This paleo blackberry cobbler is the ultimate summer dessert…especially here in the Pacific Northwest where blackberry bushes are everywhere! This cobbler is not only gluten-free and vegan but it’s healthy enough to be breakfast yet delicious enough to be dessert!
Paleo Blackberry Cobbler
For the filling:
- 4 cups blackberries
- 3 tsp tapioca flour
- 1/4 cup maple syrup
For the topping:
- 1 1/4 cup almond flour
- 1 cup tapioca flour
- 1 tablespoon baking powder
- 1/2 cup coconut milk
- 1/2 cup ghee or coconut oil melted
- 1 tablespoon pure vanilla extract
- 2 tablespoons coconut sugar
For the cinnamon sprinkle:
- 2 teaspoons cinnamon
- 1 tablespoon coconut sugar
- Preheat oven to 350°F. Grease a baking dish. I like to use a big cast iron pan.
- Combine the blackberries, maple syrup, and tapioca flour in a bowl. Stir gently to combine, then pour into the baking dish.

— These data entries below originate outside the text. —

-- ==== Sys2Proof/Laws/Credits.lean ====
section
/-! SUPPORT. What each operation of Machine/Credits.lean leaves as it stands, once for each operation. -/

namespace Sys2Proof.Machine

variable (s : State)

@[simp] theorem State.reevaluateCredit_frame (resend : Bool) :
    (s.reevaluateCredit resend).energy = s.energy ∧
      (s.reevaluateCredit resend).calendar = s.calendar ∧
      (s.reevaluateCredit resend).code = s.code ∧
      (s.reevaluateCredit resend).switch = s.switch ∧
      (s.reevaluateCredit resend).tamper = s.tamper ∧
      (s.reevaluateCredit resend).supply = s.supply ∧
      (s.reevaluateCredit resend).settings = s.settings ∧
      (s.reevaluateCredit resend).engine = s.engine ∧
      (s.reevaluateCredit resend).report = s.report ∧
      (s.reevaluateCredit resend).pins = s.pins ∧
      (s.reevaluateCredit resend).pending = s.pending ∧
      (s.reevaluateCredit resend).exchange = s.exchange := by
  refine ⟨?_, ?_, ?_, ?_, ?_, ?_, ?_, ?_, ?_, ?_, ?_, ?_⟩ <;>
    (simp only [State.reevaluateCredit]; repeat' split) <;> simp

@[simp] theorem State.recordCreditState_frame (cause : CreditCause) :
    (s.recordCreditState cause).energy = s.energy ∧
      (s.recordCreditState cause).calendar = s.calendar ∧
      (s.recordCreditState cause).code = s.code ∧
      (s.recordCreditState cause).switch = s.switch ∧
      (s.recordCreditState cause).tamper = s.tamper ∧
      (s.recordCreditState cause).supply = s.supply ∧
      (s.recordCreditState cause).settings = s.settings ∧
      (s.recordCreditState cause).engine = s.engine ∧
      (s.recordCreditState cause).report = s.report ∧
      (s.recordCreditState cause).pins = s.pins ∧
      (s.recordCreditState cause).pending = s.pending ∧
      (s.recordCreditState cause).exchange.mem = s.exchange.mem ∧
      (s.recordCreditState cause).exchange.link = s.exchange.link ∧
      (s.recordCreditState cause).exchange.frame = s.exchange.frame ∧
      (s.recordCreditState cause).exchange.ignoring = s.exchange.ignoring ∧
      (s.recordCreditState cause).exchange.enable = s.exchange.enable ∧
      (s.recordCreditState cause).exchange.mirrorHolder = s.exchange.mirrorHolder ∧
      (s.recordCreditState cause).exchange.stageHolder = s.exchange.stageHolder ∧
      (s.recordCreditState cause).exchange.linkRequest = s.exchange.linkRequest ∧
      (s.recordCreditState cause).exchange.hold = s.exchange.hold ∧
      (s.recordCreditState cause).exchange.answersTold = s.exchange.answersTold ∧
      (s.recordCreditState cause).exchange.resetPending = s.exchange.resetPending ∧
      (s.recordCreditState cause).exchange.miso = s.exchange.miso := by
  refine ⟨?_, ?_, ?_, ?_, ?_, ?_, ?_, ?_, ?_, ?_, ?_, ?_, ?_, ?_, ?_, ?_, ?_, ?_, ?_, ?_, ?_, ?_, ?_⟩ <;>
    (simp only [State.recordCreditState]; repeat' split) <;> simp

@[simp] theorem State.evaluateCredit_frame (cause : CreditCause) :
    (s.evaluateCredit cause).energy = s.energy ∧
      (s.evaluateCredit cause).calendar = s.calendar ∧
      (s.evaluateCredit cause).code = s.code ∧
      (s.evaluateCredit cause).switch = s.switch ∧
      (s.evaluateCredit cause).tamper = s.tamper ∧
      (s.evaluateCredit cause).supply = s.supply ∧
      (s.evaluateCredit cause).settings = s.settings ∧
      (s.evaluateCredit cause).engine = s.engine ∧
      (s.evaluateCredit cause).report = s.report ∧
      (s.evaluateCredit cause).pins = s.pins ∧
      (s.evaluateCredit cause).pending = s.pending ∧
      (s.evaluateCredit cause).exchange.mem = s.exchange.mem ∧
      (s.evaluateCredit cause).exchange.link = s.exchange.link ∧
      (s.evaluateCredit cause).exchange.frame = s.exchange.frame ∧
      (s.evaluateCredit cause).exchange.ignoring = s.exchange.ignoring ∧
      (s.evaluateCredit cause).exchange.enable = s.exchange.enable ∧
      (s.evaluateCredit cause).exchange.mirrorHolder = s.exchange.mirrorHolder ∧
      (s.evaluateCredit cause).exchange.stageHolder = s.exchange.stageHolder ∧
      (s.evaluateCredit cause).exchange.linkRequest = s.exchange.linkRequest ∧
      (s.evaluateCredit cause).exchange.hold = s.exchange.hold ∧
      (s.evaluateCredit cause).exchange.answersTold = s.exchange.answersTold ∧
      (s.evaluateCredit cause).exchange.resetPending = s.exchange.resetPending ∧
      (s.evaluateCredit cause).exchange.miso = s.exchange.miso := by
  refine ⟨?_, ?_, ?_, ?_, ?_, ?_, ?_, ?_, ?_, ?_, ?_, ?_, ?_, ?_, ?_, ?_, ?_, ?_, ?_, ?_, ?_, ?_, ?_⟩ <;>
    (simp only [State.evaluateCredit]; repeat' split) <;> simp

@[simp] theorem State.chargeBlock_frame (billed : Nat) :
    (s.chargeBlock billed).energy = s.energy ∧
      (s.chargeBlock billed).calendar = s.calendar ∧
      (s.chargeBlock billed).code = s.code ∧
      (s.chargeBlock billed).switch = s.switch ∧
      (s.chargeBlock billed).tamper = s.tamper ∧
      (s.chargeBlock billed).supply = s.supply ∧
      (s.chargeBlock billed).settings = s.settings ∧
      (s.chargeBlock billed).engine = s.engine ∧
      (s.chargeBlock billed).report = s.report ∧
      (s.chargeBlock billed).pins = s.pins ∧
      (s.chargeBlock billed).pending = s.pending ∧
      (s.chargeBlock billed).exchange.mem = s.exchange.mem ∧
      (s.chargeBlock billed).exchange.link = s.exchange.link ∧
      (s.chargeBlock billed).exchange.frame = s.exchange.frame ∧
      (s.chargeBlock billed).exchange.ignoring = s.exchange.ignoring ∧
      (s.chargeBlock billed).exchange.enable = s.exchange.enable ∧
      (s.chargeBlock billed).exchange.mirrorHolder = s.exchange.mirrorHolder ∧
      (s.chargeBlock billed).exchange.stageHolder = s.exchange.stageHolder ∧
      (s.chargeBlock billed).exchange.linkRequest = s.exchange.linkRequest ∧
      (s.chargeBlock billed).exchange.hold = s.exchange.hold ∧
      (s.chargeBlock billed).exchange.answersTold = s.exchange.answersTold ∧
      (s.chargeBlock billed).exchange.resetPending = s.exchange.resetPending ∧
      (s.chargeBlock billed).exchange.miso = s.exchange.miso := by
  refine ⟨?_, ?_, ?_, ?_, ?_, ?_, ?_, ?_, ?_, ?_, ?_, ?_, ?_, ?_, ?_, ?_, ?_, ?_, ?_, ?_, ?_, ?_, ?_⟩ <;>
    (simp only [State.chargeBlock]; repeat' split) <;> simp

@[simp] theorem State.hourRule_frame  :
    (s.hourRule).energy = s.energy ∧
      (s.hourRule).calendar = s.calendar ∧
      (s.hourRule).code = s.code ∧
      (s.hourRule).switch = s.switch ∧
      (s.hourRule).tamper = s.tamper ∧
      (s.hourRule).supply = s.supply ∧
      (s.hourRule).settings = s.settings ∧
      (s.hourRule).engine = s.engine ∧
      (s.hourRule).report = s.report ∧
      (s.hourRule).pins = s.pins ∧
      (s.hourRule).pending = s.pending ∧
      (s.hourRule).exchange.mem = s.exchange.mem ∧
      (s.hourRule).exchange.link = s.exchange.link ∧
      (s.hourRule).exchange.frame = s.exchange.frame ∧
      (s.hourRule).exchange.ignoring = s.exchange.ignoring ∧
      (s.hourRule).exchange.enable = s.exchange.enable ∧
      (s.hourRule).exchange.mirrorHolder = s.exchange.mirrorHolder ∧
      (s.hourRule).exchange.stageHolder = s.exchange.stageHolder ∧
      (s.hourRule).exchange.linkRequest = s.exchange.linkRequest ∧
      (s.hourRule).exchange.hold = s.exchange.hold ∧
      (s.hourRule).exchange.answersTold = s.exchange.answersTold ∧
      (s.hourRule).exchange.resetPending = s.exchange.resetPending ∧
      (s.hourRule).exchange.miso = s.exchange.miso := by
  refine ⟨?_, ?_, ?_, ?_, ?_, ?_, ?_, ?_, ?_, ?_, ?_, ?_, ?_, ?_, ?_, ?_, ?_, ?_, ?_, ?_, ?_, ?_, ?_⟩ <;>
    (simp only [State.hourRule]; repeat' split) <;> simp

@[simp] theorem State.drawEmergency_frame (order : OrderId) :
    (s.drawEmergency order).energy = s.energy ∧
      (s.drawEmergency order).calendar = s.calendar ∧
      (s.drawEmergency order).code = s.code ∧
      (s.drawEmergency order).switch = s.switch ∧
      (s.drawEmergency order).tamper = s.tamper ∧
      (s.drawEmergency order).supply = s.supply ∧
      (s.drawEmergency order).settings = s.settings ∧
      (s.drawEmergency order).engine = s.engine ∧
      (s.drawEmergency order).report = s.report ∧
      (s.drawEmergency order).pins = s.pins ∧
      (s.drawEmergency order).pending = s.pending ∧
      (s.drawEmergency order).exchange.mem = s.exchange.mem ∧
      (s.drawEmergency order).exchange.link = s.exchange.link ∧
      (s.drawEmergency order).exchange.frame = s.exchange.frame ∧
      (s.drawEmergency order).exchange.ignoring = s.exchange.ignoring ∧
      (s.drawEmergency order).exchange.enable = s.exchange.enable ∧
      (s.drawEmergency order).exchange.mirrorHolder = s.exchange.mirrorHolder ∧
      (s.drawEmergency order).exchange.stageHolder = s.exchange.stageHolder ∧
      (s.drawEmergency order).exchange.linkRequest = s.exchange.linkRequest ∧
      (s.drawEmergency order).exchange.hold = s.exchange.hold ∧
      (s.drawEmergency order).exchange.answersTold = s.exchange.answersTold ∧
      (s.drawEmergency order).exchange.resetPending = s.exchange.resetPending ∧
      (s.drawEmergency order).exchange.miso = s.exchange.miso := by
  refine ⟨?_, ?_, ?_, ?_, ?_, ?_, ?_, ?_, ?_, ?_, ?_, ?_, ?_, ?_, ?_, ?_, ?_, ?_, ?_, ?_, ?_, ?_, ?_⟩ <;>
    (simp only [State.drawEmergency]; repeat' split) <;> simp

@[simp] theorem State.takeTopUp_frame (amount : Nat) :
    (s.takeTopUp amount).energy = s.energy ∧
      (s.takeTopUp amount).calendar = s.calendar ∧
      (s.takeTopUp amount).switch = s.switch ∧
      (s.takeTopUp amount).tamper = s.tamper ∧
      (s.takeTopUp amount).supply = s.supply ∧
      (s.takeTopUp amount).settings = s.settings ∧
      (s.takeTopUp amount).engine = s.engine ∧
      (s.takeTopUp amount).report = s.report ∧
      (s.takeTopUp amount).pins = s.pins ∧
      (s.takeTopUp amount).pending = s.pending ∧
      (s.takeTopUp amount).exchange.mem = s.exchange.mem ∧
      (s.takeTopUp amount).exchange.link = s.exchange.link ∧
      (s.takeTopUp amount).exchange.frame = s.exchange.frame ∧
      (s.takeTopUp amount).exchange.ignoring = s.exchange.ignoring ∧
      (s.takeTopUp amount).exchange.enable = s.exchange.enable ∧
      (s.takeTopUp amount).exchange.mirrorHolder = s.exchange.mirrorHolder ∧
      (s.takeTopUp amount).exchange.stageHolder = s.exchange.stageHolder ∧
      (s.takeTopUp amount).exchange.linkRequest = s.exchange.linkRequest ∧
      (s.takeTopUp amount).exchange.hold = s.exchange.hold ∧
      (s.takeTopUp amount).exchange.answersTold = s.exchange.answersTold ∧
      (s.takeTopUp amount).exchange.resetPending = s.exchange.resetPending ∧
      (s.takeTopUp amount).exchange.miso = s.exchange.miso := by
  refine ⟨?_, ?_, ?_, ?_, ?_, ?_, ?_, ?_, ?_, ?_, ?_, ?_, ?_, ?_, ?_, ?_, ?_, ?_, ?_, ?_, ?_, ?_⟩ <;>
    (simp only [State.takeTopUp]; repeat' split) <;> simp

@[simp] theorem State.takeTable_frame (friendly : Option Bool) :
    (s.takeTable friendly).energy = s.energy ∧
      (s.takeTable friendly).calendar = s.calendar ∧
      (s.takeTable friendly).code = s.code ∧
      (s.takeTable friendly).switch = s.switch ∧
      (s.takeTable friendly).tamper = s.tamper ∧
      (s.takeTable friendly).supply = s.supply ∧
      (s.takeTable friendly).settings = s.settings ∧
      (s.takeTable friendly).engine = s.engine ∧
      (s.takeTable friendly).report = s.report ∧
      (s.takeTable friendly).pins = s.pins ∧
      (s.takeTable friendly).pending = s.pending ∧
      (s.takeTable friendly).exchange.mem = s.exchange.mem ∧
      (s.takeTable friendly).exchange.link = s.exchange.link ∧
      (s.takeTable friendly).exchange.frame = s.exchange.frame ∧
      (s.takeTable friendly).exchange.ignoring = s.exchange.ignoring ∧
      (s.takeTable friendly).exchange.enable = s.exchange.enable ∧
      (s.takeTable friendly).exchange.mirrorHolder = s.exchange.mirrorHolder ∧
      (s.takeTable friendly).exchange.stageHolder = s.exchange.stageHolder ∧
      (s.takeTable friendly).exchange.linkRequest = s.exchange.linkRequest ∧
      (s.takeTable friendly).exchange.hold = s.exchange.hold ∧
      (s.takeTable friendly).exchange.answersTold = s.exchange.answersTold ∧
      (s.takeTable friendly).exchange.resetPending = s.exchange.resetPending ∧
      (s.takeTable friendly).exchange.miso = s.exchange.miso := by
  refine ⟨?_, ?_, ?_, ?_, ?_, ?_, ?_, ?_, ?_, ?_, ?_, ?_, ?_, ?_, ?_, ?_, ?_, ?_, ?_, ?_, ?_, ?_, ?_⟩ <;>
    (simp only [State.takeTable]; simp)

/-! ### What a re-evaluation and an evaluation make -/

/-- All that a re-evaluation of the CREDIT reason does. -/
theorem State.reevaluateCredit_eq (resend : Bool) : s.reevaluateCredit resend =
    { s with
      credit := { s.credit with requested := creditCondition s.credit, deferral := deferralCondition s.credit },
      inFlight := s.inFlight ++ if resend = false ∧ creditCondition s.credit = s.credit.requested then [] else
        [.reasonRequest (creditCondition s.credit) .credit] } := by
  simp only [State.reevaluateCredit, State.onCredit, State.send]
  generalize creditCondition s.credit = w
  by_cases h : w = s.credit.requested
  · cases resend <;> simp [h]
  · cases resend <;> simp [h]

/-- All that the record of a credit state does. -/
theorem State.recordCreditState_eq (cause : CreditCause) (st : CreditState)
    (h : creditStateOf s.credit.c s.credit.em s.calendar.table.lowT s.calendar.table.ec = st) :
    s.recordCreditState cause =
      if st = s.credit.state then s
      else
        { s with
          credit := { s.credit with state := st },
          exchange := { s.exchange with notices := s.exchange.notices ||| 0x20#8 },
          inFlight := s.inFlight ++ [.entryArrival ⟨s.calendar.t, .credit s.credit.state st cause s.credit.c s.credit.b⟩] } := by
  subst h
  simp only [State.recordCreditState]
  split
  · rfl
  · simp [State.onCredit, State.journal, State.send, State.raise, State.onExchange, Notice.bit]

end Sys2Proof.Machine
end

- Combine the almond flour, tapioca flour, baking powder, coconut milk, melted ghee or coconut oil, vanilla extract and coconut sugar in another bowl. Mix until smooth. Dollop spoonfulls over the berry mixture.
- In a small bowl, combine the coconut sugar and ½ tablespoon of cinnamon together, then sprinkle over the cobbler.
- Bake for 30 minutes, until a toothpick inserted in the center comes out clean.